◆ Assignment
Copy exactly the lines from the start of the data below through the one that carries "(∀ (len : Word)", and only those.
--- Data excerpts Enclosed Below ---
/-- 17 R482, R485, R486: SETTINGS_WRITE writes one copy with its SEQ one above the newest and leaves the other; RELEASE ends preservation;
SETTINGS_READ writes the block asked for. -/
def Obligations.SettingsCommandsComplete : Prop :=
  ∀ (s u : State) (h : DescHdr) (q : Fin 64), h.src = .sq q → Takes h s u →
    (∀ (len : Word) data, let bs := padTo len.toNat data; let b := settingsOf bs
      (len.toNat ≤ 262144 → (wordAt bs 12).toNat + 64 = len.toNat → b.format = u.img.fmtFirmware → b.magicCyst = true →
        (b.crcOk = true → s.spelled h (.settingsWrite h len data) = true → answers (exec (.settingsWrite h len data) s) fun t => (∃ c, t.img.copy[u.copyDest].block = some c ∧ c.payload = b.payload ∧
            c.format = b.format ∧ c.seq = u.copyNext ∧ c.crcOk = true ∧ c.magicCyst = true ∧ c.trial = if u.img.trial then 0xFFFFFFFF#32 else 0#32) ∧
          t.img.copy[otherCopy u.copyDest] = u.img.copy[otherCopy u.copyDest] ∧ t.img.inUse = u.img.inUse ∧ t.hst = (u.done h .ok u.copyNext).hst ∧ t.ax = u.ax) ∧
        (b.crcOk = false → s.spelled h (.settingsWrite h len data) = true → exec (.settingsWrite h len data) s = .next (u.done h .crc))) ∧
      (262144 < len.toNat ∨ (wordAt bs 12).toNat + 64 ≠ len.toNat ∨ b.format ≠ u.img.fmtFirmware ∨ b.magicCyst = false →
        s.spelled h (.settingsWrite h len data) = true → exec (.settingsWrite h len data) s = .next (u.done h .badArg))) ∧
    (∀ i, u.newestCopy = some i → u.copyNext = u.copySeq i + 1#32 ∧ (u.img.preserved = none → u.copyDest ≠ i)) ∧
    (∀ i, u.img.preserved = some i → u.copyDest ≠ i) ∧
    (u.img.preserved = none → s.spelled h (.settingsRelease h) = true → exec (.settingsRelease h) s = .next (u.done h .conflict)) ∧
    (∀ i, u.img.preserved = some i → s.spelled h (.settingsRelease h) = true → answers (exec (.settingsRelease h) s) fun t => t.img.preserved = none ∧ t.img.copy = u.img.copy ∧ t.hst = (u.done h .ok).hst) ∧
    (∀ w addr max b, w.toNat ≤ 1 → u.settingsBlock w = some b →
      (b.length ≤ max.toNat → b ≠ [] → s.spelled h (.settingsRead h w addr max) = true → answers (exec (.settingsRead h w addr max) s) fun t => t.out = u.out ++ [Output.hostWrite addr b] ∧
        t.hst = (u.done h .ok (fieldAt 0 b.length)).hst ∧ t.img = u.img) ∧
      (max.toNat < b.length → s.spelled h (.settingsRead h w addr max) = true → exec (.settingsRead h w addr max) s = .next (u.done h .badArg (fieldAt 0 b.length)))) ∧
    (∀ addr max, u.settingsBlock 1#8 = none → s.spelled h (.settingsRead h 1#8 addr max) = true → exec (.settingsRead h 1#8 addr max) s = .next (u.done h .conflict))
--- End of Enclosed Data excerpts ---
◆ Solution to this task
/-- 17 R482, R485, R486: SETTINGS_WRITE writes one copy with its SEQ one above the newest and leaves the other; RELEASE ends preservation;
SETTINGS_READ writes the block asked for. -/
def Obligations.SettingsCommandsComplete : Prop :=
  ∀ (s u : State) (h : DescHdr) (q : Fin 64), h.src = .sq q → Takes h s u →
    (∀ (len : Word) data, let bs := padTo len.toNat data; let b := settingsOf bs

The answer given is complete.